Вахтангов в «Режиссерской тетради» (наброски к «Празднику…» 1909 года) еще составлял долгий перечень потребного ему реквизита. Но и при первом примеривании режиссер ухватывал: «Характер нежилой комнаты. Семья случайно собралась здесь. В комнате неуютно, странно. Не то гостиная, не то столовая, не то большая кладовая»[155]
.Дом в режиссерском прочтении важен.
В первой студийной постановке Вахтангова находят «личные мотивы». Биографы приписывают его дому во Владикавказе дух собственничества, а отца видят деспотом. Но Станиславскому при случайной встрече отец Вахтангова показался симпатичен. Увидел себя заодно с ним: «седенькие папаши». А главное, в режиссерском плане ни мотив деспотизма, ни мотив собственничества не проводятся.
В доме Шольцев не враждуют. Никто здесь не чужак своему окружению. Они лишь тяжелы друг другу. Чем ближе, тем тяжелее. Режиссер относится к этому с полным пониманием.
Формула «Ад – это другие» еще не предложена. Но ее можно проставить над неуютным, незаполненным жильем Шольцев. В жилье нарядили елку – не помогает.
При соприкосновении персонажей всякий раз могла бы повторяться режиссерская ремарка к реплике Августы «Не трогайте меня!» «Больно! Ярко. Крик» (С. 194).

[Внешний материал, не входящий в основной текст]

-- ==== Sys2Proof/Laws/Happen.lean ====
section
/-! SUPPORT. What raising an event and finishing a descriptor do, in the words the statements use. -/

namespace Sys2Proof.Machine

variable (s : State)

/-! ### Events -/

theorem State.hasRoom_iff (source : Nat) : s.hasRoom source = true ↔ (s.evt.raised.filter (·.source = source)).length < 8 := by
  unfold State.hasRoom; exact decide_eq_true_iff

/-- While the event unit works and the source has room, raising an event holds it. -/
theorem State.raise_room (source code : Nat) (args : List Nat) (hu : s.evtUp = true) (hr : s.hasRoom source = true) :
    s.raise source code args = { s with evt := { s.evt with
      raised := s.evt.raised ++ [⟨s.time.house, source, code, false, args.map (· % 2 ^ 32), s.evt.srcLost.get 0 source⟩]
      srcLost := s.evt.srcLost.put 0 source 0 } } := by
  unfold State.raise State.hold
  rw [if_pos hu, if_pos ((s.hasRoom_iff source).1 hr)]

theorem State.raise_raises (source code : Nat) (args : List Nat) (hu : s.evtUp = true) (hr : s.hasRoom source = true) :
    Raises s (s.raise source code args) source code args := by
  rw [s.raise_room source code args hu hr]

/-- Raising an event never takes one away. -/
theorem State.raise_keeps (source code : Nat) (args : List Nat) {e : EvtRec} (h : e ∈ s.evt.raised) :
    e ∈ (s.raise source code args).evt.raised := by
  unfold State.raise State.hold State.deferCurtain State.deferGhost
  dsimp only
  repeat' split
  all_goals first | exact List.mem_append_left _ h | exact h

/-! ### Descriptors -/

theorem State.find_updEntry (l : List StoreEntry) (id : Nat) (f : StoreEntry → StoreEntry) (e : StoreEntry)
    (hf : ∀ x : StoreEntry, (f x).id = x.id) (h : l.find? (·.id = id) = some e) :
    (l.map (fun x => if x.id = id then f x else x)).find? (·.id = id) = some (f e) := by
  induction l with
  | nil => simp at h
  | cons a l ih =>
    rw [List.map_cons]
    by_cases ha : a.id = id
    · rw [List.find?_cons_of_pos (by simpa using ha)] at h
      cases h
      rw [if_pos ha, List.find?_cons_of_pos (by simpa [hf] using ha)]
    · rw [List.find?_cons_of_neg (by simpa using ha)] at h
      rw [if_neg ha, List.find?_cons_of_neg (by simpa using ha)]
      exact ih h

/-- An update of an entry is what is found afterwards. -/
theorem State.entry_updEntry (id : Nat) (f : StoreEntry → StoreEntry) (e : StoreEntry) (hf : ∀ x : StoreEntry, (f x).id = x.id)
    (h : s.entry? id = some e) : (s.updEntry id f).entry? id = some (f e) :=
  State.find_updEntry s.host.store id f e hf h

theorem State.entry_id {id : Nat} {e : StoreEntry} (h : s.entry? id = some e) : e.id = id := by
  have := List.find?_some h; simpa using this

theorem State.entry_dropEntry (id : Nat) : (s.dropEntry id).entry? id = none := by
  unfold State.entry? State.dropEntry State.setStore
  simp

theorem State.entry_of_host {s t : State} (h : t.host = s.host) (id : Nat) : t.entry? id = s.entry? id := by
  unfold State.entry?; rw [h]

/-- What finishing a descriptor does to its store entry. -/
theorem State.finish_finished (id status result : Nat) (e : StoreEntry) (h : s.entry? id = some e) :
    Finished (s.finish id status result) e status result := by
  have hid := s.entry_id h
  subst hid
  unfold State.finish Finished
  rw [h]
  dsimp only
  have hbe : (s.bump (F.HST_RING_DONE_CNT.COUNT e.ring)).entry? e.id = some e := by
    rw [State.entry_of_host (s.bump_host _)]; exact h
  generalize (s.bump (F.HST_RING_DONE_CNT.COUNT e.ring)) = b at hbe ⊢
  have hce : (if status = St.ok ∨ status = St.zeroLength ∨ status = St.late then b
      else b.bump (F.HST_RING_ERR_CNT.COUNT e.ring)).entry? e.id = some e := by
    split
    · exact hbe
    · rw [State.entry_of_host (b.bump_host _)]; exact hbe
  generalize (if status = St.ok ∨ status = St.zeroLength ∨ status = St.late then b
      else b.bump (F.HST_RING_ERR_CNT.COUNT e.ring)) = c at hce ⊢
  split
  · rw [c.entry_dropEntry e.id]; rfl
  · have h := State.entry_updEntry c e.id (fun e => { e with phase := .finished, status := status, result := result % 2 ^ 32 }) e
      (fun _ => rfl) hce
    exact congrArg (Option.map (fun x : StoreEntry => (x.phase, x.status, x.result))) h

/-- Finishing a descriptor keeps what an outer settling keeps. -/
theorem finished_settle {s t : State} {e : StoreEntry} {st r : Nat} (h : Finished t e st r) : Finished (s.settle t) e st r := h

/-! ### Open choices of numbers -/

/-- Where some number below `n` is free, the choice is free. -/
theorem pickFrom_free (used : Nat → Bool) (n : Nat) (hn : 0 < n) :
    ∀ fuel v, (∃ i < fuel, used ((v + i) % n) = false) → used (pickFrom used n v fuel) = false
  | 0, _, ⟨_, hi, _⟩ => absurd hi (Nat.not_lt_zero _)
  | fuel + 1, v, ⟨i, hi, hu⟩ => by
    unfold pickFrom
    by_cases hv : used (v % n) = true
    · rw [if_pos hv]
      refine pickFrom_free used n hn fuel (v + 1) ?_
      rcases i with _ | i
      · simp [hv] at hu
      · exact ⟨i, by omega, by rwa [show v + 1 + i = v + (i + 1) by omega]⟩
    · rw [if_neg hv]; simpa using hv

theorem State.pickFree_free (used : Nat → Bool) (n : Nat) (hn : 0 < n) (h : ∃ x < n, used x = false) :
    used (s.pickFree used n) = false := by
  obtain ⟨x, hx, hu⟩ := h
  unfold State.pickFree
  refine pickFrom_free used n hn n s.freeVal ⟨(x + n - s.freeVal % n) % n, Nat.mod_lt _ hn, ?_⟩
  have h0 : (s.freeVal + (x + n - s.freeVal % n) % n) % n = x := by
    have hm : s.freeVal % n < n := Nat.mod_lt _ hn
    rw [Nat.add_mod, Nat.mod_mod, ← Nat.add_mod]
    have h1 : s.freeVal + (x + n - s.freeVal % n) = x + n * (s.freeVal / n + 1) := by
      have := Nat.mod_add_div s.freeVal n
      rw [Nat.mul_add, Nat.mul_one]; omega
    rw [h1, Nat.add_mul_mod_self_left, Nat.mod_eq_of_lt hx]
  rw [h0]; exact hu

/-- Fewer than 8,192 calls leave a slot number free. -/
theorem State.callSlot_free (h : s.cb.queue.length + s.cb.handed.length + s.cb.held.length < 8192) :
    s.slotUsed s.callSlot = false := by
  refine s.pickFree_free s.slotUsed 8192 (by decide) ?_
  let l : List Nat := s.cb.queue.map (·.slot) ++ s.cb.handed.map (·.slot) ++ s.cb.held.map (·.2.slot)
  have hl : l.length < 8192 := by simp [l]; omega
  have : ¬ (Finset.range 8192 ⊆ l.toFinset) := fun hs => by
    have := Finset.card_le_card hs
    have h2 := l.toFinset_card_le
    rw [Finset.card_range] at this; omega
  obtain ⟨x, hx, hn⟩ := Finset.not_subset.1 this
  refine ⟨x, Finset.mem_range.1 hx, ?_⟩
  have hn' : x ∉ l := fun h => hn (List.mem_toFinset.2 h)
  simp only [l, List.mem_append, List.mem_map, not_or] at hn'
  unfold State.slotUsed
  simp only [Bool.or_eq_false_iff, List.any_eq_false, decide_eq_true_eq]
  exact ⟨⟨fun r hr he => hn'.1.1 ⟨r, hr, he⟩, fun r hr he => hn'.1.2 ⟨r, hr, he⟩⟩, fun r hr he => hn'.2 ⟨r, hr, he⟩⟩

end Sys2Proof.Machine
end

Не столкновение, всего лишь соприкосновение – «Больно!» Остается держать расстояние.
Тут режиссер мог «идти от себя». Вот письма Вахтангова к жене – ему нечего сказать, почему и это лето, как прошлое и позапрошлое, он не проведет с нею и с сыном. То есть он может сказать – и говорит – и то, и другое, и третье, причины называет, но ведь это не ответ.
Пьеса Гауптмана не дает материала для разделки с тиранством, как не дает материала против собственничества. Если мать раздражена дочерью, зачем подбросила в печку угля, дело не в том, что нет денег на топливо. Одной кажется, что в доме душно, другой кажется, что зябко. Нехорошо той и другой. Деньги ни при чем.
Вахтангов ищет: если не на этих мотивах, то на чем держать конструкцию. В режиссерском плане он наметил 25 членений.
«I. Рождество. Ждут.
II. Вильгельм каждую минуту может приехать.
III. Мамаши.
IV. Приход отца. Как снег на голову.
V. Впечатление приезда.
VI. Кавардак.
VII. [Фрау] Бухнер действует (взять Роберта).
VIII. [Обозначив членение, режиссер не дал куску названия.].
IX. Бухнеры вливают бодрость Вильгельму.
X. Рассказ Вильгельма.
XI. Встреча.
XII. Обморок.
XIII. Лед растаял.
XIV. Братья. Мир возможен.
XV. Весна.
XVI. Фрибэ обеспокоен (верная собака).
XVII. Выход на елку. Мир прочен.
XVIII. Призраки!
XIX. [Начало III акта.] В этом доме все кончено. Роберт прав.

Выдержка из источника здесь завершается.